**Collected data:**
theorem in_twinSettle {L : List StPart} {s₀ x₀ : State} (hL : stPartsIn [.hostif, .cmdq, .vault, .book, .tally, .twin, .bench, .pwr, .image, .ch, .free, .out] L = true) (hF : State.onlyIn L s₀ x₀) : State.onlyIn L s₀ (State.twinSettle x₀) := by
  refine State.onlyIn_step hL hF ?_
  unfold State.twinSettle
  try dsimp only
  repeat' first | with_reducible exact State.onlyIn_refl _ _ | with_reducible apply in_gevt | with_reducible apply in_sendResync | with_reducible apply in_drillFail | with_reducible apply in_drillRecords | with_reducible apply in_holdDrive | with_reducible apply in_gput | with_reducible apply in_ite | with_reducible apply in_ite2 | with_reducible apply in_fold | with_reducible apply in_fold2 | with_reducible rfl | exact .inl rfl | exact .inr rfl | rfl | with_reducible assumption | intro _ | (split <;> try (rename_i h; have e := congrArg Prod.snd h; dsimp only at e; subst e))

theorem in_wearCheck {L : List StPart} {s₀ x₀ : State} (old : State) (hL : stPartsIn [.hostif, .cmdq, .fault, .vault, .book, .tally, .twin, .bench, .pwr, .image, .ch, .free, .out] L = true) (hF : State.onlyIn L s₀ x₀) : State.onlyIn L s₀ (State.wearCheck old x₀) := by
  refine State.onlyIn_step hL hF ?_
  unfold State.wearCheck
  try dsimp only
  repeat' first | with_reducible exact State.onlyIn_refl _ _ | with_reducible apply in_detect | with_reducible apply in_ite | with_reducible apply in_ite2 | with_reducible apply in_fold | with_reducible apply in_fold2 | with_reducible rfl | exact .inl rfl | exact .inr rfl | rfl | with_reducible assumption | intro _ | (split <;> try (rename_i h; have e := congrArg Prod.snd h; dsimp only at e; subst e))

theorem in_follow {L : List StPart} {s₀ x₀ : State} (old : State) (hL : stPartsIn [.hostif, .cmdq, .fault, .vault, .book, .tally, .twin, .bench, .pwr, .image, .ch, .free, .out] L = true) (hF : State.onlyIn L s₀ x₀) : State.onlyIn L s₀ (State.follow old x₀) := by
  refine State.onlyIn_step hL hF ?_
  unfold State.follow
  try dsimp only
  repeat' first | with_reducible exact State.onlyIn_refl _ _ | with_reducible apply in_drain | with_reducible apply in_wearCheck | with_reducible apply in_twinSettle | with_reducible apply in_ite | with_reducible apply in_ite2 | with_reducible rfl | exact .inl rfl | exact .inr rfl | rfl | with_reducible assumption | intro _ | (split <;> try (rename_i h; have e := congrArg Prod.snd h; dsimp only at e; subst e))

theorem in_clear {L : List StPart} {s₀ x₀ : State} (hL : stPartsIn [.out] L = true) (hF : State.onlyIn L s₀ x₀) : State.onlyIn L s₀ (State.clear x₀) := by
  refine State.onlyIn_step hL hF ?_
  unfold State.clear
  try dsimp only
  repeat' first | with_reducible exact State.onlyIn_refl _ _ | with_reducible apply in_ite | with_reducible apply in_ite2 | with_reducible rfl | exact .inl rfl | exact .inr rfl | rfl | with_reducible assumption | intro _ | (split <;> try (rename_i h; have e := congrArg Prod.snd h; dsimp only at e; subst e)) | with_reducible apply in_upd

theorem in_kumFail {L : List StPart} {s₀ x₀ : State} (res : ℕ) (hL : stPartsIn [.hostif, .vault, .out] L = true) (hF : State.onlyIn L s₀ x₀) : State.onlyIn L s₀ (State.kumFail x₀ res) := by
  refine State.onlyIn_step hL hF ?_
  unfold State.kumFail
  try dsimp only
  repeat' first | with_reducible exact State.onlyIn_refl _ _ | with_reducible apply in_gevt | with_reducible apply in_gput | with_reducible apply in_ite | with_reducible apply in_ite2 | with_reducible rfl | exact .inl rfl | exact .inr rfl | rfl | with_reducible assumption | intro _ | (split <;> try (rename_i h; have e := congrArg Prod.snd h; dsimp only at e; subst e)) | with_reducible apply in_upd
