-- ==== Sys2Proof/Laws/Records.lean ====
section
/-! SUPPORT. What the registration of a record does (R73, R75, R76, R81): the lane's SEQ advances, the record is journaled, and whatever is
judged and selected after it leaves every SEQ and adds to what the channel asks. -/
namespace Sys2Proof.Machine

/-- Every lane keeps its SEQ, and nothing asked is taken back. -/
structure Grows (c d : Channel) : Prop where
  seq : ∀ n : LaneIx, (d.lane n).seq = (c.lane n).seq
  effs : ∀ x ∈ c.effs, x ∈ d.effs

theorem Grows.refl (c : Channel) : Grows c c := ⟨fun _ => rfl, fun _ h => h⟩
theorem Grows.trans {a b c : Channel} (h : Grows a b) (g : Grows b c) : Grows a c := ⟨fun n => (g.seq n).trans (h.seq n), fun x hx => g.effs x (h.effs x hx)⟩
theorem Grows.ite {c a b : Channel} {p : Prop} [Decidable p] (ha : Grows c a) (hb : Grows c b) : Grows c (if p then a else b) := by split <;> assumption

theorem Ranked.grows {c d : Channel} (h : Ranked c d) : Grows c d :=
  ⟨fun n => by
    have := congrArg Lane.seq (h.lanes n).rest
    exact this, fun x hx => by
    obtain ⟨es, he⟩ := h.effs
    rw [he]
    exact List.mem_append_left _ hx⟩

/-- The lanes stay, and what is asked grows. -/
theorem gr_same {c d : Channel} (h : d.ref.lanes = c.ref.lanes) (he : ∀ x ∈ c.effs, x ∈ d.effs) : Grows c d :=
  ⟨fun n => by unfold Channel.lane; rw [h], he⟩

theorem gr_evt {a c : Channel} (f : KF) (h : Grows a c) : Grows a (c.evt f) :=
  h.trans (gr_same rfl (fun x hx => by rw [Channel.evt_effs]; exact List.mem_append_left _ hx))
theorem gr_evtMask {a c : Channel} (b : KB) (o m : ℕ) (h : Grows a c) : Grows a (c.evtMask b o m) :=
  h.trans (gr_same rfl (fun x hx => by rw [Channel.evtMask_effs]; exact List.mem_append_left _ hx))
theorem gr_bump {a c : Channel} (f : KF) (h : Grows a c) : Grows a (c.bump f) :=
  h.trans (gr_same (by rw [Channel.bump_ref]) (fun x hx => by rw [Channel.bump_effs]; exact hx))
theorem gr_put {a c : Channel} (f : KF) (v : ℕ) (h : Grows a c) : Grows a (c.put f v) :=
  h.trans (gr_same (by rw [Channel.put_ref]) (fun x hx => by rw [Channel.put_effs]; exact hx))
theorem gr_journalAt {a c : Channel} (t : ℕ) (m l : Bool) (b : JBody) (h : Grows a c) : Grows a (c.journalAt t m l b) :=
  h.trans (gr_same rfl (fun _ hx => List.mem_append_left _ hx))

theorem lane_setLane_ne (c : Channel) {n m : LaneIx} (l : Lane) (h : m ≠ n) : (c.setLane n l).lane m = c.lane m := by
  have hv : n.val ≠ m.val := fun e => h (Fin.ext e.symm)
  unfold Channel.setLane Channel.lane
  simp only [Fin.getElem_fin]
  rw [Vector.getElem_set_ne (h := hv)]

theorem gr_setLane {a c : Channel} (n : LaneIx) (l : Lane) (hl : l.seq = (c.lane n).seq) (h : Grows a c) : Grows a (c.setLane n l) :=
  h.trans ⟨fun m => by
    by_cases e : m = n
    · rw [e, lane_setLane_self]; exact hl
    · rw [lane_setLane_ne _ _ e], fun _ hx => hx⟩
theorem gr_updLane {a c : Channel} (n : LaneIx) (f : Lane → Lane) (hf : ∀ l, (f l).seq = l.seq) (h : Grows a c) : Grows a (c.updLane n f) := gr_setLane n _ (hf _) h

theorem gr_journal {a c : Channel} (b : JBody) (h : Grows a c) : Grows a (c.journal b) := gr_journalAt _ _ _ b h

theorem gr_laneTo {a c : Channel} (n : LaneIx) (dst : LaneSt) (k : ℕ) (h : Grows a c) : Grows a (c.laneTo n dst k) := by
  refine h.trans ?_
  unfold Channel.laneTo
  extract_lets l l1 hh l2 l3 l4
  have h2 : l2.seq = (c.lane n).seq := by unfold l2; split <;> rfl
  have h3 : l3.seq = (c.lane n).seq := by unfold l3; split <;> exact h2
  have h4 : l4.seq = (c.lane n).seq := by unfold l4; split <;> exact h3
  exact Grows.ite (gr_setLane _ _ h4 (.refl _)) (gr_evtMask _ _ _ (gr_journal _ (gr_setLane _ _ h4 (.refl _))))

theorem gr_startWin {a c : Channel} (n : LaneIx) (h : Grows a c) : Grows a (c.startWin n) := gr_updLane _ _ (fun _ => rfl) h
theorem gr_startDq {a c : Channel} (n : LaneIx) (h : Grows a c) : Grows a (c.startDq n) := gr_updLane _ _ (fun _ => rfl) h
theorem gr_laneStat {a c : Channel} (n : LaneIx) (f : ℕ → KF) (h : Grows a c) : Grows a (c.laneStat n f) := gr_evt _ h

theorem gr_stepConfirmed {a c : Channel} (n : LaneIx) (d : Int) (h : Grows a c) : Grows a (c.stepConfirmed n d) := by
  refine h.trans ?_
  unfold Channel.stepConfirmed
  extract_lets add live c1
  have h1 : Grows c c1 := gr_laneStat _ _ (gr_updLane _ _ (fun _ => rfl) (.refl _))
  exact Grows.ite (gr_startWin _ (gr_laneTo _ _ _ h1)) h1

theorem gr_judge {a c : Channel} (r : MeasRec) (dis : Bool) (h : Grows a c) : Grows a (c.judge r dis) := by
  refine h.trans ?_
  unfold Channel.judge
  extract_lets n st ok good c1 c2 c3
  have h1 : Grows c c1 := Grows.ite (.refl _) (gr_laneStat _ _ (.refl _))
  have h2 : Grows c c2 := gr_updLane _ _ (fun _ => rfl) h1
  have h3 : Grows c c3 := gr_laneStat _ _ (gr_updLane _ _ (fun _ => rfl) h2)
  clear_value c1 c2 c3 st
  refine Grows.ite (Grows.ite (gr_updLane _ _ (fun _ => rfl) (gr_startDq _ (gr_laneTo _ _ _ h3))) h3)
    (Grows.ite (gr_startDq _ (gr_laneTo _ _ _ (gr_laneStat _ _ h2))) ?_)
  cases st
  all_goals first
    | exact h2
    | exact Grows.ite (gr_updLane _ _ (fun _ => rfl) h2) (gr_startWin _ h2)
    | exact Grows.ite h2 (gr_startDq _ (gr_laneTo _ _ _ h2))

/-- The registration of a record that is numbered and tagged. -/
theorem registerRec_facts (c : Channel) (sync : LaneIx → ℕ) (r1 : MeasRec) :
    ∃ d, c.registerRec sync r1 = d ∧ (d.lane r1.lane).seq = wrapInc 16 (c.lane r1.lane).seq ∧ (∀ m : LaneIx, m ≠ r1.lane → (d.lane m).seq = (c.lane m).seq) ∧
      ∃ (e : JEntry) (r : MeasRec), Eff.jour e ∈ d.effs ∧ e.body = .meas r ∧ { r with step := r1.step, backward := r1.backward, jseq := r1.jseq } = r1 := by
  refine ⟨_, rfl, ?_⟩
  unfold Channel.registerRec
  extract_lets n l used sd back r2 late c1 c2 ml on c3 c4 st' keep dd c5
  have h1 : Grows c c1 := gr_journalAt _ _ _ _ (.refl _)
  have j1 : ∃ e : JEntry, Eff.jour e ∈ c1.effs ∧ e.body = .meas r2 := ⟨_, List.mem_append_right _ (List.mem_singleton.mpr rfl), rfl⟩
  clear_value c1
  have h2 : Grows c1 c2 := Grows.ite (gr_evt _ (gr_bump _ (.refl _))) (.refl _)
  clear_value c2
  have h12 := h1.trans h2
  have h3 : (c3.lane n).seq = wrapInc 16 (c.lane n).seq ∧ (∀ m : LaneIx, m ≠ n → (c3.lane m).seq = (c.lane m).seq) ∧ c3.effs = c2.effs := by
    refine ⟨?_, fun m hm => ?_, rfl⟩
    · unfold c3 Channel.updLane
      rw [lane_setLane_self, ← h12.seq n]
    · unfold c3 Channel.updLane
      rw [lane_setLane_ne _ _ hm, h12.seq m]
  clear_value c3
  have h4 : Grows c3 c4 := by
    unfold c4
    split
    · exact .refl _
    · exact Grows.ite (gr_judge _ _ (gr_startWin _ (gr_laneTo _ _ _ (.refl _)))) (.refl _)
    · clear_value sd
      split
      · exact Grows.ite (gr_stepConfirmed _ _ (.refl _)) (gr_updLane _ _ (fun _ => rfl) (.refl _))
      · exact gr_judge _ _ (.refl _)
  clear_value c4
  have h5 : Grows c4 c5 := Grows.ite ⟨fun _ => rfl, fun _ h => h⟩ (.refl _)
  clear_value c5
  have h7 : Grows c3 { c5 with ref := { c5.ref with judged := n :: c5.ref.judged } } := (h4.trans h5).trans ⟨fun _ => rfl, fun _ h => h⟩
  obtain ⟨e, he, hb⟩ := j1
  refine ⟨(h7.seq n).trans h3.1, fun m hm => (h7.seq m).trans (h3.2.1 m hm), e, r2, h7.effs _ (by rw [h3.2.2]; exact h2.effs _ he), hb, rfl⟩

/-- The registration of a measured record: numbered, with the calibration entries and STEPW of its tick (R73, R75, R474). -/
theorem register_facts (c : Channel) (sync : LaneIx → ℕ) (r0 : MeasRec) :
    c.registers (c.register sync r0) r0.lane (fun r => r.refTs = r0.refTs ∧ r.offset = (c.calTerms r0).t ∧ r.freq = r0.freq ∧ r.fb = r0.fb ∧
      r.teb = satAdd (c.calTerms r0).h (c.lane r0.lane).stepW ∧ r.phaseOnly = r0.phaseOnly ∧ r.freqOnly = r0.freqOnly ∧ r.mpd = r0.mpd) := by
  obtain ⟨r1, hr1⟩ : ∃ r1 : MeasRec, r1 = { r0 with offset := (c.calTerms r0).t, seq := (c.lane r0.lane).seq, teb := satAdd (c.calTerms r0).h (c.lane r0.lane).stepW, tag := c.laneFlags r0.lane (tagCal r0.tag c.calset) } := ⟨_, rfl⟩
  have e0 : c.register sync r0 = c.registerRec sync r1 := by rw [hr1]; rfl
  have hn : r1.lane = r0.lane := by rw [hr1]
  obtain ⟨d, hd, d1, d2, e, r, he, hb, hr⟩ := registerRec_facts c sync r1
  rw [hn] at d1 d2
  rw [e0, hd]
  have f1 := congrArg MeasRec.lane hr
  have f2 := congrArg MeasRec.seq hr
  have f3 := congrArg MeasRec.refTs hr
  have f4 := congrArg MeasRec.offset hr
  have f5 := congrArg MeasRec.freq hr
  have f6 := congrArg MeasRec.fb hr
  have f7 := congrArg MeasRec.teb hr
  have f8 := congrArg MeasRec.phaseOnly hr
  have f9 := congrArg MeasRec.freqOnly hr
  have f10 := congrArg MeasRec.mpd hr
  clear hr
  subst hr1
  exact ⟨d1, d2, e, r, he, hb, f1, f2, f3, f4, f5, f6, f7, f8, f9, f10⟩

end Sys2Proof.Machine
end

**Task goal:**
Please retype the data exactly as it stands, from its first line down to the line that contains "with_reducible apply in_sendResync", then stop.

**Expected answer:**
theorem in_twinSettle {L : List StPart} {s₀ x₀ : State} (hL : stPartsIn [.hostif, .cmdq, .vault, .book, .tally, .twin, .bench, .pwr, .image, .ch, .free, .out] L = true) (hF : State.onlyIn L s₀ x₀) : State.onlyIn L s₀ (State.twinSettle x₀) := by
  refine State.onlyIn_step hL hF ?_
  unfold State.twinSettle
  try dsimp only
  repeat' first | with_reducible exact State.onlyIn_refl _ _ | with_reducible apply in_gevt | with_reducible apply in_sendResync | with_reducible apply in_drillFail | with_reducible apply in_drillRecords | with_reducible apply in_holdDrive | with_reducible apply in_gput | with_reducible apply in_ite | with_reducible apply in_ite2 | with_reducible apply in_fold | with_reducible apply in_fold2 | with_reducible rfl | exact .inl rfl | exact .inr rfl | rfl | with_reducible assumption | intro _ | (split <;> try (rename_i h; have e := congrArg Prod.snd h; dsimp only at e; subst e))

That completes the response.